Start of Input data
/-- R25, R28, R87, R100: a step whose turn is an issue slot of a core begins the core's next cycle, and runs the
instruction that stands at the PC of the context the slot falls to: with the code that is fetched there and decoded in the
issue latch, step is exec of it, followed by forwarding to a gang. Where no Bench tick and no forced save is due, the
cycle begins with nothing but its count (R188, R204). The code is the bytes of the instruction cache's line, least
significant first. -/
def Obligations.StepRunsDecoded : Prop :=
  (∀ (s s0 s1 s2 s3 : State) (rest : List Turn) (k c : Nat) (code : Code) (i : Instr), s.agenda = .slot k :: rest →
    s.enabled k = true → s0 = ({ s with agenda := rest } : State).beginCycle k → s1 = (s0.wake k).takeChecks k →
    s0.halted k = false → s1.halted k = false → s1.chosen k = some c → (s1.grant k c).closeAt k c = some s2 →
    (s2.ctx k c).overfull = false → (∀ x p b, (s2.ctx k c).gang ≠ .following x p b) →
    (s2.ctx k c).repeating = none → Gives (fetchCode (s2.ctx k c).pc) s2 code s3 → decode code = .ok i → i ≠ .rep →
    ∃ s4, s4 = { s3 with iss := { s3.iss with code := code, pc := (s2.ctx k c).pc,
                                              next := (s2.ctx k c).pc + wrap (Code.bytes code) } } ∧
      Machine.step s = settled s4 i (Machine.exec i s4)) ∧
  (∀ (s t : State) (k : Nat), s.tripped = false → (∀ d, d < 4 → ((s.core k).bench.domain d).dueAt (s.core k).cycle = false) →
    t = (s.modCore k fun x =>
      ({ x with cycle := x.cycle + 1, bench := { x.bench with ticked := false } } : Core).bump 0 0 1) →
    (∀ c, c < 15 → t.forcedDue k c = false) → s.beginCycle k = t) ∧
  (∀ (s : State) (a : Word) (l : CodeLine) (code : Code) (tail : List Byte), a.toNat < 2 ^ 56 → a.toNat % 64 ≤ 60 →
    (selfCore s).icache.find? (fun l => l.asid == (selfCore s).asid.toNat && l.va == a.toNat / 64 * 64) = some l →
    l.bytes.length = 64 → codeOfBytes (l.bytes.drop (a.toNat % 64)) = .ok (code, tail) → Gives (fetchCode a) s code s)

/-- R4, log 2: every step keeps the memories in canonical form, from any state that has it. -/
def Obligations.MemoryStaysCanonical : Prop :=
  ∀ s t : State, MemoriesCanonical s → Machine.step s = .next t → MemoriesCanonical t

/-- R1, R2, R180: every instruction, and every unit's step, has a next state: what stops an instruction is a fault that the
supervisor takes, or a wait. The one step that stops is an issue slot of a core that the package does not have. -/
def Obligations.StepsAreTotal : Prop :=
  (∀ (i : Instr) (s : State), ∃ t, Machine.exec i s = .next t) ∧
  (∀ s : State, Machine.step s = .fault .absentCore ↔ ∃ k, nextTurn s = .slot k ∧ s.enabled k = false) ∧
  (∀ (s : State) (r : Refusal), Machine.step s ≠ .refused r)

/-- R115, R144, R169, R173, R198, R222, R300, R373, R393, R417: right after reset every context is FREE with its
registers at the Reset column, no function is ready, the memories are canonical, and the units hold their reset
values. That a fused-off site list is empty and that the fuses' data are absent is the model's choice (log 3). -/
def Obligations.ResetState : Prop :=
  MemoriesCanonical State.reset ∧ State.reset.ready = 0#54 ∧ State.reset.fenced = 0#4 ∧
  (∀ k c, (State.reset.ctx k c).state = .free ∧ (State.reset.ctx k c).pc = 0 ∧ (State.reset.ctx k c).prec = 2 ∧
    (State.reset.ctx k c).rmode = 0 ∧ (State.reset.ctx k c).satf = 0 ∧ (State.reset.ctx k c).oob = 0 ∧
    (State.reset.ctx k c).hdr0 = 0 ∧ (State.reset.ctx k c).hdr1 = 0 ∧ (State.reset.ctx k c).launchId = 0 ∧
    (State.reset.ctx k c).barRect = 0 ∧ (State.reset.ctx k c).barPh = 0 ∧ (State.reset.ctx k c).pool = 0 ∧
    (State.reset.ctx k c).ldq = [] ∧ (State.reset.ctx k c).stq = [] ∧ (State.reset.ctx k c).windows = [] ∧
    (∀ r, (State.reset.ctx k c).scalar r = 0) ∧ ∀ r, (State.reset.ctx k c).handle r = 0) ∧
  (∀ k, (State.reset.core k).tags = 0 ∧ (State.reset.core k).tvec = 0 ∧ (State.reset.core k).flt = 0 ∧
    (State.reset.core k).fltpc = 0 ∧ (State.reset.core k).fltaddr = 0 ∧ (State.reset.core k).fltinfo = 0 ∧
    (State.reset.core k).ctxsel = 0 ∧ (State.reset.core k).preq = 0 ∧ (State.reset.core k).saveBase = 0 ∧
    (State.reset.core k).saveMap = 0 ∧ (State.reset.core k).asid = 0 ∧ (State.reset.core k).active.fmt = 0x3F ∧
    (State.reset.core k).shadow.fmt = 0x3F ∧
    ∀ n, ((State.reset.core k).bench.cell n).scale = 8 ∧ ((State.reset.core k).bench.cell n).patch = 0x1FF7FDFF) ∧
  (∀ k d, ((State.reset.core k).bench.domain d).dstate = 0 ∧ ((State.reset.core k).bench.domain d).divider = 65536) ∧
  (∀ a, State.reset.bar0 a = if a = 0x1018 then 64 else 0)

/-- R136, R175, R181, R182, R184, R185: taking an exception makes the context TRAPPED at the fault's PC, leaves its
registers, queues and windows, and enqueues an activation; in context 15 it stops the core and is reported, and enqueues
none. Context 15, when FREE, takes the oldest activation of the first class: the fault registers are written and it is
READY at TVEC with the registers it had. `eret` ends the activation and makes the context that FLT names READY if it is
TRAPPED; elsewhere it is the privilege fault. -/
def Obligations.TrapsAndReturn : Prop :=
  (∀ (s u : State) (t : Trap), u = s.takeTrap t → s.iss.ctx ≠ 15 →
    (u.ctx s.iss.core s.iss.ctx).state = .trapped ∧ (u.ctx s.iss.core s.iss.ctx).pc = t.pc.getD s.iss.pc ∧
    (u.ctx s.iss.core s.iss.ctx).s = (self s).s ∧ (u.ctx s.iss.core s.iss.ctx).pool = (self s).pool ∧
    (u.ctx s.iss.core s.iss.ctx).h = (self s).h ∧ (u.ctx s.iss.core s.iss.ctx).ldq = (self s).ldq ∧
    (u.ctx s.iss.core s.iss.ctx).stq = (self s).stq ∧ (u.ctx s.iss.core s.iss.ctx).windows = (self s).windows ∧
    (u.ctx s.iss.core s.iss.ctx).satf = (self s).satf ∧ u.iss.retired = s.iss.retired ∧ SameMemory s u ∧
    (selfCore u).activations = (selfCore s).activations ++
      [⟨t.cause, some s.iss.ctx, t.pc.getD s.iss.pc, t.addr, t.info⟩]) ∧
  (∀ (s u : State) (t : Trap), u = s.takeTrap t → s.iss.ctx = 15 →
    (selfCore u).stopped = true ∧ u.reports = s.reports ++ [.machineCheck s.iss.core t.cause t.info] ∧
    (selfCore u).activations = (selfCore s).activations ∧ SameMemory s u ∧
    (∀ c, u.ctx s.iss.core c = s.ctx s.iss.core c) ∧
    ∀ v, u.agenda = [.slot s.iss.core] → Machine.step u = .next v → ∀ c, v.ctx s.iss.core c = s.ctx s.iss.core c) ∧
  (∀ (s : State) (x : Core) (a : Activation) (pre post : List Activation), x = s.core s.input.core →
    x.stopped = false → s.tripped = false → (x.ctx 15).state = .free → x.activations = pre ++ a :: post →
    (∀ b ∈ pre, causeClass a.cause < causeClass b.cause) → (∀ b ∈ post, causeClass a.cause ≤ causeClass b.cause) →
    ∃ t, Machine.exec .supervisorActivation s = .next t ∧ (t.core s.input.core).activations = pre ++ post ∧
      (t.core s.input.core).flt = fltOf a.cause a.ctx ∧ (t.core s.input.core).fltpc = a.pc ∧
      (t.core s.input.core).fltaddr = a.addr ∧ (t.core s.input.core).fltinfo = a.info ∧
      (t.ctx s.input.core 15).state = .ready ∧ (t.ctx s.input.core 15).pc = x.tvec ∧
      (t.ctx s.input.core 15).s = (x.ctx 15).s ∧ (t.ctx s.input.core 15).pool = (x.ctx 15).pool ∧
      (t.ctx s.input.core 15).h = (x.ctx 15).h ∧
      ∀ c, c ≠ 15 → t.ctx s.input.core c = s.ctx s.input.core c) ∧
  (∀ (s : State) (c : Nat), s.iss.ctx = 15 → s.waitOver s.iss.core 15 .allResults = true → c < 15 →
    c = (selfCore s).flt.toNat / 2 ^ 12 % 16 →
    ∃ t, Machine.exec .eret s = .next t ∧ t.iss.retired = true ∧ (t.ctx s.iss.core 15).state = .free ∧
      (t.ctx s.iss.core 15).s = (self s).s ∧ (t.ctx s.iss.core c).pc = (s.ctx s.iss.core c).pc ∧
      (t.ctx s.iss.core c).s = (s.ctx s.iss.core c).s ∧
      (t.ctx s.iss.core c).state = (if (selfCore s).flt.getLsbD 8 = false ∧ (s.ctx s.iss.core c).state = .trapped
        then .ready else (s.ctx s.iss.core c).state)) ∧
  (∀ s : State, s.iss.ctx ≠ 15 →
    Machine.exec .eret s = .next (s.takeTrap { cause := 0x04, info := 6#64 }))
/-! ## Scalar registers and arithmetic (R97, R115 to R136) -/

namespace Sys2Proof.Claims

/-- R123 and R124: the two-source instructions and their results. -/
def scalarTable : List ((BitVec 6 → BitVec 6 → BitVec 6 → Instr) × (Word → Word → Word)) := [
  (.add, fun a b => wrap (a.toNat + b.toNat)),
  (.sub, fun a b => wrap (a.toNat - b.toNat)),
  (.mul, fun a b => wrap (a.toNat * b.toNat)),
  (.mulh, fun a b => wrap (a.toInt * b.toInt / 2 ^ 64)),
  (.mulhu, fun a b => wrap (a.toNat * b.toNat / 2 ^ 64)),
  (.div, fun a b => if b = 0 then wrap (-1) else wrap (a.toInt.tdiv b.toInt)),
  (.divu, fun a b => if b = 0 then wrap (-1) else wrap (a.toNat / b.toNat)),
  (.rem, fun a b => if b = 0 then a else wrap (a.toInt.tmod b.toInt)),
  (.remu, fun a b => if b = 0 then a else wrap (a.toNat % b.toNat)),
  (.and, fun a b => a &&& b),
  (.or, fun a b => a ||| b),
  (.xor, fun a b => a ^^^ b),
  (.andn, fun a b => a &&& ~~~b),
  (.shl, fun a b => wrap (a.toNat * 2 ^ (b.toNat % 64))),
  (.shr, fun a b => wrap (a.toNat / 2 ^ (b.toNat % 64))),
  (.sar, fun a b => wrap (a.toInt / 2 ^ (b.toNat % 64))),
  (.rol, fun a b => (a <<< (b.toNat % 64)) ||| (a >>> (64 - b.toNat % 64))),
  (.min, fun a b => if a.toInt ≤ b.toInt then a else b),
  (.max, fun a b => if a.toInt ≤ b.toInt then b else a),
  (.minu, fun a b => if a.toNat ≤ b.toNat then a else b),
  (.maxu, fun a b => if a.toNat ≤ b.toNat then b else a),
  (.slt, fun a b => oneIf (a.toInt < b.toInt)),
  (.sltu, fun a b => oneIf (a.toNat < b.toNat)),
  (.seq, fun a b => oneIf (a = b))]

/-- R126 to R128: the instructions of one source and a literal, with every literal they may hold, and their results. -/
def ScalarLiteral (rd ra : BitVec 6) (a : Word) (i : Instr) (v : Word) : Prop :=
  (∃ k : BitVec 8, k.toNat ≤ 63 ∧ i = .shli rd ra k ∧ v = wrap (a.toNat * 2 ^ k.toNat)) ∨
  (∃ k : BitVec 8, k.toNat ≤ 63 ∧ i = .shri rd ra k ∧ v = wrap (a.toNat / 2 ^ k.toNat)) ∨
  (∃ k : BitVec 8, k.toNat ≤ 63 ∧ i = .sari rd ra k ∧ v = wrap (a.toInt / 2 ^ k.toNat)) ∨
  (i = .lea rd ra 0 ∧ v = wrap (0xF000000000000000 + a.toNat % 2 ^ 20)) ∨
  (∃ cc : Nat, cc ≤ 31 ∧ i = .lea rd ra (BitVec.ofNat 8 (0x80 + cc)) ∧
    v = wrap (0xF100000000000000 + cc * 2 ^ 48 + a.toNat % 2 ^ 20)) ∨
  (∃ imm : BitVec 13, i = .addi rd ra imm ∧ v = wrap (a.toInt + imm.toInt)) ∨
  (∃ imm : BitVec 13, i = .andi rd ra imm ∧ v = a &&& wrap imm.toInt) ∨
  (∃ imm : BitVec 13, i = .ori rd ra imm ∧ v = a ||| wrap imm.toNat) ∨
  (∃ imm : BitVec 13, i = .xori rd ra imm ∧ v = a ^^^ wrap imm.toNat) ∨
  (∃ imm : BitVec 13, i = .slti rd ra imm ∧ v = oneIf (a.toInt < imm.toInt))

/-- R123: how many of the bits that `p` names are 1. -/
def bitsSet (a : Word) : Nat := ((List.range 64).filter fun i => a.getLsbD i).length

/-- R123: the counts of `clz`, `ctz` and `popc`. -/
def ScalarCount (rd ra : BitVec 6) (a : Word) (i : Instr) (n : Nat) : Prop :=
  (i = .clz rd ra ∧ n ≤ 64 ∧ (∀ j, j < n → a.getLsbD (63 - j) = false) ∧ (n < 64 → a.getLsbD (63 - n) = true)) ∨
  (i = .ctz rd ra ∧ n ≤ 64 ∧ (∀ j, j < n → a.getLsbD j = false) ∧ (n < 64 → a.getLsbD n = true)) ∨
  (i = .popc rd ra ∧ n = bitsSet a)

/-- R125: position and length of a field descriptor. -/
def fieldPos (b : Word) : Nat := b.toNat % 64
/-- R125: the length of a field descriptor. -/
def fieldLength (b : Word) : Nat := min (b.toNat / 2 ^ 8 % 128) 64

/-- R130: the branches and their conditions; no unsigned value is below 0. -/
def branchTable : List ((BitVec 6 → BitVec 16 → Instr) × (Word → Bool)) := [
  (.bEq, fun a => decide (a.toNat = 0)),
  (.bNe, fun a => decide (a.toNat ≠ 0)),
  (.bLt, fun a => decide (a.toInt < 0)),
  (.bGe, fun a => decide (0 ≤ a.toInt)),
  (.bLtu, fun _ => false),
  (.bGeu, fun _ => true)]

end Sys2Proof.Claims

/-- R123, R124: each two-source instruction writes the result of its table row to rd and retires; `sel` reads rd as it
stood. Division by zero and the one overflow give the table's values and never fault. -/
def Obligations.ScalarResults : Prop :=
  (∀ p ∈ scalarTable, ∀ (rd ra rb : BitVec 6) (s s1 s2 s3 : State) (a b : Word),
    Gives (readS ra) s a s1 → Gives (readS rb) s1 b s2 → Gives (writeS rd (p.2 a b)) s2 () s3 →
    Machine.exec (p.1 rd ra rb) s = .next (retires s3)) ∧
  (∀ (rd ra rb : BitVec 6) (s s0 s1 s2 s3 : State) (old a b : Word),
    Gives (readS rd) s old s0 → Gives (readS ra) s0 a s1 → Gives (readS rb) s1 b s2 →
    Gives (writeS rd (if old ≠ 0 then a else b)) s2 () s3 → Machine.exec (.sel rd ra rb) s = .next (retires s3))

/-- R123, R126 to R128: the one-source instructions, the shifts, addresses and immediates, and `lui`. R125: `bext`
and `bins`, bit by bit: a field that runs past bit 63 is cut there. -/
def Obligations.ScalarLiteralResults : Prop :=
  ((∀ (rd ra : BitVec 6) (s s1 s2 : State) (a v : Word) (i : Instr), ScalarLiteral rd ra a i v →
     Gives (readS ra) s a s1 → Gives (writeS rd v) s1 () s2 → Machine.exec i s = .next (retires s2)) ∧
   (∀ (rd : BitVec 6) (imm : BitVec 19) (s s1 : State), Gives (writeS rd (wrap (imm.toInt * 2 ^ 13))) s () s1 →
     Machine.exec (.lui rd imm) s = .next (retires s1)) ∧
   (∀ (rd ra : BitVec 6) (s s1 s2 : State) (a : Word) (n : Nat) (i : Instr), ScalarCount rd ra a i n →
     Gives (readS ra) s a s1 → Gives (writeS rd (BitVec.ofNat 64 n)) s1 () s2 → Machine.exec i s = .next (retires s2))) ∧
  ((∀ (rd ra rb : BitVec 6) (s s1 s2 s3 : State) (a b v : Word),
     Gives (readS ra) s a s1 → Gives (readS rb) s1 b s2 →
     (∀ i, i < 64 → v.getLsbD i = (decide (i < fieldLength b ∧ fieldPos b + i ≤ 63) && a.getLsbD (fieldPos b + i))) →
     Gives (writeS rd v) s2 () s3 → Machine.exec (.bext rd ra rb) s = .next (retires s3)) ∧
   (∀ (rd ra rb : BitVec 6) (s s0 s1 s2 s3 : State) (old a b v : Word),
     Gives (readS rd) s old s0 → Gives (readS ra) s0 a s1 → Gives (readS rb) s1 b s2 →
     (∀ i, i < 64 → v.getLsbD i =
       if fieldPos b ≤ i ∧ i < fieldPos b + fieldLength b then a.getLsbD (i - fieldPos b) else old.getLsbD i) →
     Gives (writeS rd v) s2 () s3 → Machine.exec (.bins rd ra rb) s = .next (retires s3)))

/-- R99, R130 to R132: a branch whose condition holds goes to its own address plus twice the displacement, any other
to the next instruction; `j`, `jal` (which also writes s62) and `jalr` (whose target is even and taken from s[ra] as it
stood) go to their targets. A follower of a gang takes its leader's path without reading a register (R133). -/
def Obligations.BranchesAndJumps : Prop :=
  (∀ p ∈ branchTable, ∀ (ra : BitVec 6) (disp : BitVec 16) (s s1 : State) (a : Word), s.iss.forwarded = false →
    Gives (readS ra) s a s1 →
    Machine.exec (p.1 ra disp) s =
      .next (if p.2 a then s1.retiredTo (s.iss.pc + wrap (2 * disp.toInt)) else retires s1)) ∧
  (∀ p ∈ branchTable, ∀ (ra : BitVec 6) (disp : BitVec 16) (s : State), s.iss.forwarded = true →
    Machine.exec (p.1 ra disp) s = .next (retires s)) ∧
  (∀ (disp : BitVec 25) (s : State), Machine.exec (.j disp) s = .next (s.retiredTo (s.iss.pc + wrap (2 * disp.toInt)))) ∧
  (∀ (disp : BitVec 25) (s s1 : State), Gives (writeS 62#6 (s.iss.pc + 4#64)) s () s1 →
    Machine.exec (.jal disp) s = .next (s1.retiredTo (s.iss.pc + wrap (2 * disp.toInt)))) ∧
  (∀ (rd ra : BitVec 6) (imm : BitVec 13) (s s1 s2 : State) (a : Word), s.iss.forwarded = false →
    Gives (readS ra) s a s1 → Gives (writeS rd (s.iss.pc + 4#64)) s1 () s2 →
    Machine.exec (.jalr rd ra imm) s = .next (s2.retiredTo ((a + wrap imm.toInt) &&& ~~~1#64))) ∧
  (∀ (rd ra : BitVec 6) (imm : BitVec 13) (s s1 : State), s.iss.forwarded = true →
    Gives (writeS rd (s.iss.pc + 4#64)) s () s1 →
    ∃ t, Machine.exec (.jalr rd ra imm) s = .next t ∧ t.iss.retired = true ∧ (self t).pc = (self s1).pc)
End of Input data
_Exercise brief:_
What lines of the listing contain the word "getD"? Copy them all.

_Expected answer:_
    (u.ctx s.iss.core s.iss.ctx).state = .trapped ∧ (u.ctx s.iss.core s.iss.ctx).pc = t.pc.getD s.iss.pc ∧
      [⟨t.cause, some s.iss.ctx, t.pc.getD s.iss.pc, t.addr, t.info⟩]) ∧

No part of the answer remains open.